A lot of people have their identity wrapped up in how late they can leave it before they put the heating on. If they can wait until November, they are restrained, stoical, masculine in all its best senses. If they can push it to Christmas Day, they are all those things plus they could probably live through a blitz without complaining, if only someone would give them the chance. If you are living with a person of this ilk, all I can tell you is that I once heard of a man whose Christmas present to his wife was heating vouchers that she could trade for warmth, until they ran out. So it could be worse, in other words.
I don’t have a dog in that fight, living under a tyranny of teenagers, who sometimes want it tropical and other times are so swayed by a 15-second energy-conservation video they saw on TikTok that they are prepared to wear gloves in the house. But I’m in profound denial about the outdoors. I honestly believe that if I can leave the house without a coat on, that means it’s not yet autumn. It’s an almost Truss-esque rebuttal of external realities.
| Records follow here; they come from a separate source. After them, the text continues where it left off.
theorem witness_DropStagedAbort :
    StagingReady (withStaged (staged 16)) .write ∧ (∃ x ∈ ((withStaged (staged 16)).row .p).staging, x.key = 16) ∧
      ∀ x ∈ ((withStaged (staged 16)).row .p).staging, x.key ≠ 17 := by
  unfold StagingReady PassesFree Passes Fresh OpenWith; decide +kernel

theorem witness_StagingRefusedInOrder :
    let row := fun r : SessionRow => ready.setRow .p r
    let holds := fun s : State => (s.row .p).state ≠ .none ∧ (s.row .p).orphaned = false
    let committing := row { session .write [] with state := .committing }
    PassesFree (ready.setMode .unformatted) .p 1 ∧ PassesFree (ready.setMode .readOnly) .p 1 ∧
      (PassesFree ready .p 1 ∧ ready.mount.mode = .ready ∧ ¬ holds ready) ∧
      (PassesFree (row (session .read [])) .p 1 ∧ holds (row (session .read []))) ∧
      (PassesFree committing .p 1 ∧ holds committing ∧ (committing.row .p).privilege ≠ some .read ∧
        (committing.row .p).state = .committing) ∧
      (holds (withStaged []) ∧ ((withStaged []).row .p).privilege ≠ some .read ∧ ((withStaged []).row .p).state ≠ .committing) := by
  unfold PassesFree Passes Fresh; decide +kernel

/-! #### The scan -/

/-- A replay with `n` images of transaction 7 listed. -/
def replaying (n : Nat) (broken : List Word) : Replay :=
  { part := stored, pending := some { number := 7, images := List.replicate n (.void 1 7, { sector := 5, unit := 2 }) }, broken := broken,
    highest := 7, torn := false }

/-- 384 entries at keys that are not staged. -/
def fullDirectory : List DirEntry :=
  (List.range 384).map fun i => liveAt (BitVec.ofNat 16 (0x0200 + i)) .plain 0 1 2

/-- The number broken; listed with 15 and with 16 images; another number; a MARK of the count and one below. An offered image with no entry, room
or not, and of an entry's generation or one less. A unit of each kind, and the sector's end. -/
theorem witness_ReplayTakesImages :
    let number := fun r : Replay => r.pending.map PendingTxn.number
    let images := fun r : Replay => (r.pending.map fun p => p.images.length).getD 0
    let m := Memory.writeBytes (Memory.writeBytes stored.array.mem (unitAddress 5 40) (List.replicate 16 0)) (unitAddress 5 50) [1]
    (Image.void 2 7).number ∈ (replaying 15 [7]).broken ∧
      ((Image.void 2 7).number ∉ (replaying 15 []).broken ∧ number (replaying 15 []) = some (Image.void 2 7).number ∧
        images (replaying 15 []) < 16 ∧ 16 ≤ images (replaying 16 [])) ∧ number (replaying 15 []) ≠ some (Image.void 2 8).number ∧
      (images (replaying 15 []) ≤ 15 ∧ 14 < images (replaying 15 [])) ∧
      (Directory.find stored.directory 0x0400 = none ∧ stored.directory.length < 384) ∧
      (Directory.find fullDirectory 0x0100 = none ∧ 384 ≤ fullDirectory.length) ∧
      (Directory.find stored.directory 0x0300 = some (liveAt 0x0300 .once 16 1 8) ∧ (1 : Word).toNat ≤ (Image.void 0x0300 1).number.toNat ∧
        (Image.void 0x0300 0).number.toNat < (1 : Word).toNat) ∧
      readImage m 5 8 = .valid (.record .once 0x0300 bodyOf0300 1) ∧ readImage m 5 40 = .fill ∧ readImage m 5 50 = .invalid ∧
      readImage m 5 255 = .blank := by
  decide +kernel

/-- Sectors 10 and 33 of 7.7 over these bytes, their heads read. -/
def replayed (m : Memory) : State :=
  ((storeOf [(10, sectorRow .full 510 (some 0x20) 2 0), (33, sectorRow .full 498 (some 0x21) 2 0)]).setMem m).setMount
    { State.reset.mount with scan := { ScanRecord.start with highestSeq := 0x21 } }

/-- Sector 33 has the highest sequence alone. Its blank tail opens; a byte in the tail, or in the unit where the walk ends, does not. -/
theorem witness_ReplayTakesImages_tail :
    let part := fun m : Memory => (replayOf (replayed m) [10, 33]).part.sec 33
    let late := Memory.write afterLoss (unitAddress 33 9) 0
    let torn := Memory.write afterLoss (unitAddress 33 7) 0
    ((List.finRange 48).filter fun i => decide (((replayed afterLoss).sec i).state = .full)) = [10, 33] ∧
      ((replayed afterLoss).sequenceOf 33 = 0x21 ∧ (replayed afterLoss).sequenceOf 10 ≠ 0x21) ∧
      ((part afterLoss).nextFree = 7 ∧ blankFrom afterLoss 33 7 = true) ∧ ((part late).nextFree = 7 ∧ blankFrom late 33 7 = false) ∧
      (part torn).nextFree = 256 := by
  decide +kernel

/-- Each kind of task with its count (L = 100 in that array; L = 0), worn and not; each operation's end in a part that goes on or has stopped. -/
theorem witness_RepairAndDecide :
    let s := (State.reset.setMem headed).takeHeads 4 (headsOf headed)
    let counting := fun n : Nat => s.setMount { s.mount with scan := { s.mount.scan with largest := n } }
    let flying := fun op : ArrayOp => (s.setTenancy .scan).startOp op
    s.mount.scan.largest = 100 ∧ State.reset.mount.scan.largest = 0 ∧ (counting 100000).mount.scan.largest = 100000 ∧
      (readEraseRecord s.array.mem 6).map Prod.snd = some 100 ∧
      (∀ op ∈ [ArrayOp.eraseRecord 8, .erase 8], (flying op).running = true ∧ (flying op).array.tenancy = .scan ∧
        (flying op).array.op = some op ∧ (flying op).stopped = false ∧ ((flying op).setMode .halted).stopped = true) ∧
      OpOutcome.verifyFail ≠ .done := by
  decide +kernel

/-! #### Commit -/

/-- The clipped counts of a list. -/
def clippedCounts (l : List StagedEntry) : List Nat :=
  l.map fun e =>
    match e.op with
    | .put _ _ _ n => n
    | .delete _ => 0
    | .add _ => 0

theorem clipped_of_counts {l : List StagedEntry} (h : ∀ n ∈ clippedCounts l, n = 0) :
    ∀ e ∈ l, ∀ c x b n, e.op = .put c x b n → n = 0 := by
  intro e he c x b n ho
  refine h n (List.mem_map.2 ⟨e, he, ?_⟩)
  rw [ho]

/-- The array free, and held by the reclaimer. -/
theorem witness_CommitAccepted :
    let s := withStaged (staged 16)
    (∀ x ∈ [s, s.setTenancy .move], StagingReady x .write ∧ x.commit.queue = [] ∧ (x.row .p).staging.isEmpty = false) ∧
      (∀ n ∈ clippedCounts (s.row .p).staging, n = 0) ∧ (s.setTenancy .move).array.tenancy ≠ .none := by
  unfold StagingReady PassesFree Passes Fresh OpenWith; decide +kernel
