-- ==== Sys2Proof/Machine/Ops.lean ====
section
/-! DEFINITION. The named operations over memory, registers, the output port and the fault record,
entering a fault (spec/60_exceptions.md R182), and fetching an instruction (spec/40_fetch_decode.md
R101 to R104). The block has no return from a fault (60_exceptions R180, R184): FAULTED is left only
by reset, which is here as well. -/

namespace Sys2Proof.Machine

/-! ### The memory array (20_memory R50 to R54) -/

/-- The number of cells (00_scope R6). -/
def memSize : Nat := 256

/-- What a cell that the list does not name holds: the reset contents (10_state R36). -/
def memDefault : Byte := 0#8

/-- The contents of the cell at `a`. -/
def Memory.read : Memory → Nat → Byte
  | [], _ => memDefault
  | (k, v) :: m, a => if k = a then v else Memory.read m a

/-- The list without the cell at `a`. -/
def Memory.erase (m : Memory) (a : Nat) : Memory := m.filter (fun c => c.1 ≠ a)

/-- A cell put in front of the first one with a higher address. -/
def Memory.insert (a : Nat) (v : Byte) : Memory → Memory
  | [] => [(a, v)]
  | c :: m => if a < c.1 then (a, v) :: c :: m else c :: Memory.insert a v m

/-- `M[a] <- v`, keeping the canonical form: a cell that holds the default is not listed. -/
def Memory.write (m : Memory) (a : Nat) (v : Byte) : Memory :=
  if v = memDefault then Memory.erase m a else Memory.insert a v (Memory.erase m a)

/-- The canonical form: addresses strictly rising and below 256, no listed cell holding the
default. -/
def Memory.wf (m : Memory) : Bool :=
  decide (m.Pairwise (fun c d => c.1 < d.1)) && m.all (fun c => decide (c.1 < memSize) && c.2 != memDefault)

/-! ### Registers and the other fields -/

/-- Register 7 (10_state R22, 00_scope R6). -/
def spIndex : Fin 8 := 7

/-- `x[i]` (00_scope R9). -/
def State.getReg (s : State) (i : Fin 8) : Byte := s.regs[i]

/-- `x[i] <- v`. -/
def State.setReg (s : State) (i : Fin 8) (v : Byte) : State := { s with regs := s.regs.set i v }

/-- `SP`, another name for `x[7]` (10_state R22). -/
def State.sp (s : State) : Byte := s.getReg spIndex

/-- `pc <- target`. -/
def State.setPc (s : State) (target : Word) : State := { s with pc := target }

/-- The PC incrementer: the 16-bit sum `pc + len` (40_fetch_decode R106). -/
def pcPlus (pc : Word) (len : Nat) : Word := pc + BitVec.ofNat 16 len

/-- `pc <- pc + len`, the last action of every instruction but HALT (40_fetch_decode R106). -/
def State.advancePc (s : State) (len : Nat) : State := s.setPc (pcPlus s.pc len)

/-- `IR <- op` (10_state R26). -/
def State.setIr (s : State) (op : Byte) : State := { s with ir := op }

/-- `run <- r`. -/
def State.setRun (s : State) (r : RunState) : State := { s with run := r }

/-- The cells of `M` replaced. -/
def State.setMem (s : State) (m : Memory) : State := { s with mem := m }

/-! ### The memory primitives (20_memory R52, R53) -/

/-- `MemRead(addr, 1)`: the byte at `addr`; outside 0 to 255 it fails (R52, R54). -/
def State.memRead (s : State) (addr : Word) : Except FaultCause Byte :=
  if addr.toNat < memSize then .ok (s.mem.read addr.toNat) else .error (.memOutOfRange addr)

/-- `MemWrite(addr, 1, v)`: stores `v` at `addr`, same range contract (R53, R54). -/
def State.memWrite (s : State) (addr : Word) (v : Byte) : Except FaultCause State :=
  if addr.toNat < memSize then .ok (s.setMem (s.mem.write addr.toNat v)) else .error (.memOutOfRange addr)

/-- `Fetch(addr)` (40_fetch_decode R103). -/
def State.fetch (s : State) (addr : Word) : Except FaultCause Byte :=
  if memSize ≤ addr.toNat then .error (.memOutOfRange addr) else s.memRead addr

/-! ### The output port (42_register_io R133) -/

/-- The core drives `out_valid = 1`, `out_data = v`. -/
def State.driveOutput (s : State) (v : Byte) : State := { s with pendingOut := some v }

/-- One cycle at the port: with `out_valid = out_ready = 1` the host takes the value, which joins
`OUT`; otherwise the port holds. -/
def State.outputCycle (s : State) (outReady : Bool) : State :=
  match s.pendingOut, outReady with
  | some v, true => { s with out := s.out ++ [v], pendingOut := none }
  | _, _ => s

/-- `Emit(v)`: the value is driven and the host takes it. That the host does is its duty
(70_reset_and_hazards R210, R211; log entry 5). -/
def State.emit (s : State) (v : Byte) : State := (s.driveOutput v).outputCycle true

/-! ### Faults (60_exceptions R181, R182) -/

/-- `FAULT_CODE` of a fault (R181). -/
def FaultCause.code : FaultCause → Byte
  | .unknownOpcode _     => 0x01#8
  | .memOutOfRange _     => 0x02#8
  | .illegalRegister _ _ => 0x03#8
  | .unsupportedAluOp _  => 0x04#8

/-- `FAULT_INFO` of a fault (R181). -/
def FaultCause.info : FaultCause → Word
  | .unknownOpcode op     => zext 16 op
  | .memOutOfRange addr   => addr
  | .illegalRegister p b  => BitVec.ofNat 16 (p.toNat * 0x100 + b.toNat)
  | .unsupportedAluOp sel => zext 16 sel

/-- Fault entry: the run state and the fault record are written, nothing else (R182). -/
def State.enterFault (s : State) (c : FaultCause) (faultIr : Byte) : State :=
  { s with run := .faulted, faultCode := c.code, faultPc := s.pc, faultIr := faultIr, faultInfo := c.info }

/-- `raise` after the opcode fetch succeeded: `FAULT_IR <- IR` (R182). -/
def State.raise (s : State) (c : FaultCause) : State := s.enterFault c s.ir

/-- `raise` by the opcode fetch itself: `FAULT_IR` is unspecified, a free value (R28, R182; log
entry 2). -/
def State.raiseAtFetch (s : State) (c : FaultCause) : State :=
  { s.enterFault c (Config.freeByte s.draws) with draws := s.draws + 1 }

/-- The end of an instruction from `s`: its result, or the fault it raised with every write it
would have made discarded (00_scope R9 `raise`, R10). -/
def State.finish (s : State) : Except FaultCause State → Host.Outcome State Fault Refusal
  | .ok t    => .next t
  | .error c => .next (s.raise c)

/-! ### Reset (70_reset_and_hazards R200, R201) -/

/-- The end of the reset sequence: every piece of state at its value of 10_state R36, `ready = 1`.
The configuration and the draw counter are not the spec's state and stay. -/
def State.completeReset (s : State) : State := State.resetWith s.cfg s.draws

/-! ### Fetching an instruction (40_fetch_decode R101 to R104) -/

/-- The instruction whose opcode byte `op` was fetched at `pc`: lookup, then the operand bytes at
`pc+1` and `pc+2` as far as the opcode asks for them. -/
def State.fetchInstr (s : State) (op : Byte) : Except FaultCause Instr :=
  decodeOperands op (fun k => s.fetch (pcPlus s.pc k)) .unknownOpcode

/-- The bytes of `M` from address `a` on, at most `n`, ending at the end of memory. -/
def bytesFrom (m : Memory) : Nat → Nat → List Byte
  | 0, _ => []
  | n + 1, a => if a < memSize then m.read a :: bytesFrom m n (a + 1) else []

/-- The bytes at the program counter that an instruction may take (30_encoding R80). -/
def State.codeBytes (s : State) : List Byte := bytesFrom s.mem 3 s.pc.toNat

/-- Bytes stored from address `a` on; bytes that would lie past the end of memory are dropped. -/
def storeBytes (m : Memory) : Nat → List Byte → Memory
  | _, [] => m
  | a, b :: bs => storeBytes (if a < memSize then m.write a b else m) (a + 1) bs

end Sys2Proof.Machine
end

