/-- `p * 0x100 + b` fits the 16 bits of FAULT_INFO at every position. -/
theorem illegalRegister_info_toNat (p b : Byte) :
    (FaultCause.illegalRegister p b).info.toNat = p.toNat * 0x100 + b.toNat := by
  have hp := p.isLt
  have hb := b.isLt
  simp only [FaultCause.info, BitVec.toNat_ofNat]
  omega

/-- Settles O19, from the two outcomes of `regIdx`. -/
theorem registerIndexRule : Obligations.RegisterIndexRule := by
  unfold Obligations.RegisterIndexRule
  intro b p _
  constructor
  · intro h
    exact ⟨regIdx_invalid ((validRegByte_eq_false_iff b).2 h) p, illegalRegister_info_toNat p b⟩
  · intro h
    have hvalid := (validRegByte_iff b).2 h
    exact ⟨lowIndex b, regIdx_valid hvalid p, lowIndex_val hvalid⟩

/-- Settles O20, from each meaning's own fault. -/
theorem illegalRegisterTraps : Obligations.IllegalRegisterTraps := by
  unfold Obligations.IllegalRegisterTraps
  intro a b s
  constructor
  · intro ha
    have ha := (validRegByte_eq_false_iff a).2 ha
    exact ⟨execLdi_invalid ha b s, execPrn_invalid ha s, execMul_invalid_first ha b s,
      execPush_invalid ha s, execPop_invalid ha s⟩
  · intro ha hb
    exact execMul_invalid_second ((validRegByte_iff a).2 ha) ((validRegByte_eq_false_iff b).2 hb) s

/-! ### Start (R110) -/

theorem State.start_of_accepted {s : State} (hr : s.ready = true) (h : s.run = .idle ∨ s.run = .halted) :
    s.start = s.setRun .running :=
  if_pos ⟨hr, h⟩

/-- Settles O49: an accepted start leaves a RUNNING block, whose next step is the run loop's. -/
theorem startRule : Obligations.StartRule := by
  unfold Obligations.StartRule
  intro s hr
  constructor
  · intro hrun
    have hstart := s.start_of_accepted hr hrun
    refine ⟨hstart, ?_⟩
    rw [hstart]
    exact step_running hr rfl
  · intro hrun
    rcases s.start_cases with hstart | ⟨hstopped, -⟩
    · exact hstart
    · rcases hrun with hrun | hrun <;> simp [hrun] at hstopped

end Sys2Proof.Machine
end

section
/-! PROOFS. The statements of spec/41_control.md: what HALT does, at the step and alone, that no other
instruction halts the run loop or leaves the straight path, and the frame of HALT and PRINT_REG. -/

namespace Sys2Proof.Machine

/-! ### The two ends of an instruction -/

theorem exec_completes {i : Instr} {s t : State} (hw : i.wellFormed = true) (h : exec i s = .next t) :
    t = execResult i s := by
  rw [exec_wellFormed hw] at h
  exact (Host.Outcome.next.inj h).symm

theorem exec_raises {i : Instr} {s t : State} (hw : i.wellFormed = false) (h : exec i s = .next t) :
    ∃ p b, t = s.raise (.illegalRegister p b) := by
  obtain ⟨p, b, hx⟩ := exec_illFormed hw s
  rw [hx] at h
  exact ⟨p, b, (Host.Outcome.next.inj h).symm⟩
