-- ==== Sys2Proof/Syntax.lean ====
section
/-! DEFINITION. The command set (spec 30_encoding.md R49) and the one command format C10 (R48).
The opcode table has three rows; `Instr` has one constructor for each. -/

namespace Sys2Proof

/-- Format C10 (R48): the two fields of a command word. There are no other fields and no second word. -/
structure C10 where
  /-- `CW[9:8]`, the command's opcode (R49). -/
  op   : BitVec 2
  /-- `CW[7:0]`, the one operand, an unsigned byte used as is (R50). -/
  imm8 : Byte
deriving DecidableEq, Repr

/-- The three commands (R49, R51). -/
inductive Instr where
  /-- `NEW`: start a new message (R62). -/
  | new
  /-- `ABSORB8 d`: absorb the message byte `d` (R63). -/
  | absorb8 (d : Byte)
  /-- `FINALIZE`: pad, compress the last blocks, present the digest (R64). -/
  | finalize
deriving DecidableEq, Repr

end Sys2Proof
end

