-- ==== Sys2Proof/Machine/Compress.lean ====
section
/-! DEFINITION. The compression engine (spec 43_compression.md R87 to R98): the four round functions,
the round, and `COMPRESS` both as a pure function and as the engine runs it on its own registers. -/

namespace Sys2Proof.Machine

open Sys2Proof

/-- `bsig1` (R87): three rotations. -/
def bsig1 (x : Word) : Word := rotr x 6 ^^^ rotr x 11 ^^^ rotr x 25

/-- `ch` (R88), read "choose". -/
def ch (x y z : Word) : Word := (x &&& y) ^^^ (~~~x &&& z)

/-- `bsig0` (R89): three rotations. -/
def bsig0 (x : Word) : Word := rotr x 2 ^^^ rotr x 13 ^^^ rotr x 22

/-- `maj` (R90), read "majority". -/
def maj (x y z : Word) : Word := (x &&& y) ^^^ (x &&& z) ^^^ (y &&& z)

/-- `WVINIT(X)` (R91). -/
def wvInit (X : Chain) : Working :=
  { a := X[0], b := X[1], c := X[2], d := X[3], e := X[4], f := X[5], g := X[6], h := X[7] }

/-- `temp1` of a round (R92), from the values before it. -/
def temp1 (k w : Word) (v : Working) : Word :=
  add32 (add32 (add32 (add32 v.h (bsig1 v.e)) (ch v.e v.f v.g)) k) w

/-- `temp2` of a round (R92), from the values before it. -/
def temp2 (v : Working) : Word := add32 (bsig0 v.a) (maj v.a v.b v.c)

/-- One round with constant `k` and schedule word `w` (R92): the eight assignments in parallel. -/
def roundWith (k w : Word) (v : Working) : Working :=
  { a := add32 (temp1 k w v) (temp2 v)
    b := v.a
    c := v.b
    d := v.c
    e := add32 v.d (temp1 k w v)
    f := v.e
    g := v.f
    h := v.g }

/-- `ROUND(t)` (R92, R98): the same `t` selects `K[t]` and `W[t]`. -/
def roundAt (W : Schedule) (v : Working) (t : Fin 64) : Working := roundWith Config.k[t] W[t] v

/-- The 64 rounds, `t` ascending (R94). -/
def rounds (W : Schedule) (v : Working) : Working := (List.finRange 64).foldl (roundAt W) v

/-- `ADDBACK(X)` (R93): eight independent additions. -/
def addback (X : Chain) (v : Working) : Chain :=
  #v[add32 X[0] v.a, add32 X[1] v.b, add32 X[2] v.c, add32 X[3] v.d,
     add32 X[4] v.e, add32 X[5] v.f, add32 X[6] v.g, add32 X[7] v.h]

/-- `COMPRESS(X, B)` as a pure function (R94). -/
def compress (X : Chain) (B : Block) : Chain := addback X (rounds (sched B) (wvInit X))

/-- The cells of `W` that a `COMPRESS` starts on: free values where `W` holds none (R30, log 5). -/
def scheduleCells (s : State) : Schedule :=
  s.w.getD (Vector.ofFn fun i => Config.unspecifiedWord i.val)

/-- The work of `H[0..7] <- COMPRESS(H[0..7], B)` on the engine's registers (R94): the schedule is made in
`W`, the rounds run in `a .. h` up to `t = 63`, and the result is added into `H`. -/
def runBlock (B : Block) (s : State) : State :=
  { s with
    w := some (scheduleInto B (scheduleCells s))
    wv := some (rounds (scheduleInto B (scheduleCells s)) (wvInit s.h))
    t := some 63
    h := addback s.h (rounds (scheduleInto B (scheduleCells s)) (wvInit s.h)) }

/-- `H[0..7] <- COMPRESS(H[0..7], B)` (R94): the work, of which nothing is left behind but scratch that
holds no value (R30). -/
def compressBlock (B : Block) (s : State) : State := forgetBlockScratch (runBlock B s)

end Sys2Proof.Machine
end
I spend a lot of time scuttling to the tube, where it’s summer all year round, then settle myself proudly on the Victoria line, thinking: “Who’s laughing now, people in coats? I bet you wish you could feel this muggy tube breeze of recirculated farts on your bare elbows.”
Around now, the thermals come out, in ever more abstruse variations (they certainly didn’t make polo neck onesies when I were a nipper). You can look and feel as though you’re in a single layer, some kind of early June uniform, whereas in fact you’re in two layers, and one of them was devised by 70 years of continuous Japanese innovation for use in a snow festival.
For at least a fortnight, when the weather can take no more of this nonsense and answers every argument with a biting wind, I just stop going out. Finally, I’ll cave in to a coat, at around the same time as all the real men are setting their thermostats to 18.5C – Christmas Day.